- Problem requirements -
From the data below, copy out every line in which the word "remapping" occurs.

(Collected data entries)
/-- The move itself (R355): the source slot is free, the target slot holds the chip. -/
def State.moveChip (s : State) (key : Nat) (c : Chip) (dev slot : Nat) (tiers : Tab Nat) : State :=
  let s := if dev = c.dev then s else (s.moveEvents key c.dev dev).moveLinks c dev
  let s := if c.prot then s.moveProtection c dev slot else s
  let s := s.updDev c.dev fun d => { d with slots := Tab.drop d.slots c.slot }
  let s := s.updDev dev fun d => { d with slots := Tab.put d.slots slot key }
  s.updChip key fun c => c.moved dev slot tiers

/-- Where a chip's granules lie after a move: as they stand on its own device, or in its staging copy; none where the target lacks room for the
quota, or for the chip's share of the 16 MiB inbound buffer (R4, R351, R355). -/
def State.tiersAt (s : State) (key : Nat) (c : Chip) (dest : Nat) : Option (Tab Nat) :=
  if dest = c.dev then some c.tiers
  else if 4096 < s.tibqTaken dest key + max c.tide.tibq (c.tide.tibqDue.getD 0) then none
  else if c.mig.en && c.mig.tdev == dest then some c.mig.tiers
  else s.settle (some key) dest c.quota c.nearQuota

/-- XFER (R351, R355, R391, R392): with a staging copy at the target a final round comes first. -/
def execXfer (dev : Nat) (s : State) : Ans :=
  match s.command dev with
  | none => notEnabled s
  | some x =>
    if x.op ≠ 2 then notEnabled s
    else
      let dest := bitsOf x.value.toNat 9 0
      let slot := bitsOf x.value.toNat 14 10
      let key := chipKey x.guest x.index
      match Tab.find s.guests x.guest, s.chip? key with
      | some _, some c =>
        if !x.clean || 1024 ≤ x.index || bitsOf x.value.toNat 63 15 != 0 || (s.dev? dest).isNone then .next (s.status dev 4)
        else if !s.isHeld x.guest then .next (s.status dev 2)
        else if !s.dsch key c then .next (s.status dev 3)
        else if !s.slotFree key dest slot then .next (s.status dev 5)
        else
          match s.tiersAt key c dest with
          | none => .next (s.status dev 5)
          | some tiers =>
            let staged := c.mig.en && c.mig.tdev == dest && c.mig.tslot == slot && decide (1 ≤ c.mig.rounds)
            if staged && c.mig.busy then notEnabled s
            else
              let s := if staged then s.roundStart key else s
              .next ((s.moveChip key c dest slot tiers).status dev 1)
      | _, _ => .next (s.status dev 4)

/-! ### Links (R363, R365) -/

def State.updLink (s : State) (dev plane : Nat) (f : Link → Link) : State :=
  s.updDev dev fun d => { d with links := Tab.put d.links plane (f (d.link plane)) }

/-- Every guest of the pod is held for a remap, or let go (R363). -/
def State.remapping (s : State) (on : Bool) : State := { s with guests := s.guests.map fun g => (g.1, { g.2 with remap := on }) }

/-- A packet crosses a device's link on a plane. -/
def State.crosses (s : State) (dev plane : Nat) (p : Packet) : Bool :=
  p.plane == plane && (p.toDev == dev || s.devOf p.guest p.src == dev)

/-- Bit p of PLANES in every route label that names the device (R363 step 3). -/
def State.setPlanes (s : State) (dev plane : Nat) (on : Bool) : State :=
  let bit : DWord := 1#64 <<< (10 + plane)
  { s with guests := s.guests.map fun g => (g.1, { g.2 with rlt := g.2.rlt.map fun e =>
      (e.1, if e.2.toNat % 1024 = dev then (if on then e.2 ||| bit else e.2 &&& ~~~bit) else e.2) }) }

def State.setLive (s : State) (dev plane : Nat) (on : Bool) : State :=
  s.updDev dev fun d => { d with live := if on then d.live ||| (1#16 <<< plane) else d.live &&& ~~~(1#16 <<< plane) }

/-- Packets of a failed link that their target has not received stand at their senders again, before those that have not left
(R363 step 4). -/
def State.resend (s : State) (dev plane : Nat) : State :=
  let lost (p : Packet) : Bool := p.left && !p.delivered && s.crosses dev plane p
  ({ s with packets := s.packets.filter fun p => !lost p } : State).backAtSender (s.packets.filter lost)

/-- Nothing is in the fabric undelivered but what a failed link has cut off. -/
def State.quiet (s : State) : Bool := !(s.packets.any fun p => p.left && !p.delivered && !s.cut p)

/-- The remap after a failure is due: the link has failed and LIVE still names it. -/
def Device.remapDue (d : Device) (plane : Nat) : Bool := (d.link plane).state == .failed && d.live.getLsbD plane

/-- The remap after a repair is due: the link works, degraded or not, and LIVE does not name it. -/
def Device.restoreDue (d : Device) (plane : Nat) : Bool := (d.link plane).state != .failed && !d.live.getLsbD plane

/-- Guests are let go when no other remap is due (R363 step 5). -/
def State.endRemap (s : State) : State :=
  s.remapping (s.devs.any fun d => (List.range 16).any fun p => d.2.remapDue p || d.2.restoreDue p)

/-- Steps 2 to 5 of R363, once the fabric has drained. -/
def State.remap (s : State) (dev plane : Nat) : State :=
  (((s.setLive dev plane false).setPlanes dev plane false).resend dev plane).endRemap

/-- A link fails: every guest is held (R363 step 1). Where a remap after a repair was due for it, nothing uses the link, and that remap is void. -/
def State.failLink (s : State) (dev plane : Nat) : State := (s.updLink dev plane fun l => { l with state := .failed }).endRemap

/-- LINK_LANE_LOSS (R363, R365): lanes are those that still work. Fewer than 2 fail the link; the remap is completed by this event again,
when the fabric has drained. -/
def execLinkLaneLoss (dev plane lanes : Nat) (s : State) : Ans :=
  match s.dev? dev with
  | none => notEnabled s
  | some d =>
    let l := d.link plane
    if 15 < plane then notEnabled s
    else if d.remapDue plane then
      if s.quiet then .next (s.remap dev plane) else notEnabled s
    else if l.state = .failed || l.lanes ≤ lanes then notEnabled s
    else if lanes < 2 then .next ((s.updLink dev plane fun l => { l with lanes }).failLink dev plane)
    else .next (s.updLink dev plane fun l => { l with lanes, state := .degraded })

/-- LINK_BUFFER_RETIRE (R365): flits of buffer are retired; below 384 the link fails. -/
def execLinkBufferRetire (dev plane flits : Nat) (s : State) : Ans :=
  match s.dev? dev with
  | none => notEnabled s
  | some d =>
    let l := d.link plane
    if 15 < plane || l.state = .failed || flits = 0 || l.flits < flits then notEnabled s
    else
      let s := s.updLink dev plane fun l => { l with flits := l.flits - flits }
      .next (if l.flits - flits < 384 then s.failLink dev plane else s)

/-- LINK_RETRAIN_COMPLETE (R365). -/
def execLinkRetrainComplete (dev plane : Nat) (s : State) : Ans :=
  match s.dev? dev with
  | none => notEnabled s
  | some d =>
    if 15 < plane || (d.link plane).state ≠ .degraded then notEnabled s
    else .next (s.updLink dev plane fun l => { l with lanes := 8, state := .up })

/-- LINK_REPAIR (R363, R365): a failed link is up again, and a remap in reverse adds its plane, completed by this event again when the
fabric has drained. -/
def execLinkRepair (dev plane : Nat) (s : State) : Ans :=
  match s.dev? dev with
  | none => notEnabled s
  | some d =>
    if 15 < plane then notEnabled s
    else if d.restoreDue plane then
      if s.quiet then .next (((s.setLive dev plane true).setPlanes dev plane true).endRemap) else notEnabled s
    else if (d.link plane).state ≠ .failed || d.live.getLsbD plane then notEnabled s
    else .next ((s.updLink dev plane fun _ => Link.whole).remapping true)

end Sys2Proof.Machine
end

- Solution for this problem -
def State.remapping (s : State) (on : Bool) : State := { s with guests := s.guests.map fun g => (g.1, { g.2 with remap := on }) }
  s.remapping (s.devs.any fun d => (List.range 16).any fun p => d.2.remapDue p || d.2.restoreDue p)
    else .next ((s.updLink dev plane fun _ => Link.whole).remapping true)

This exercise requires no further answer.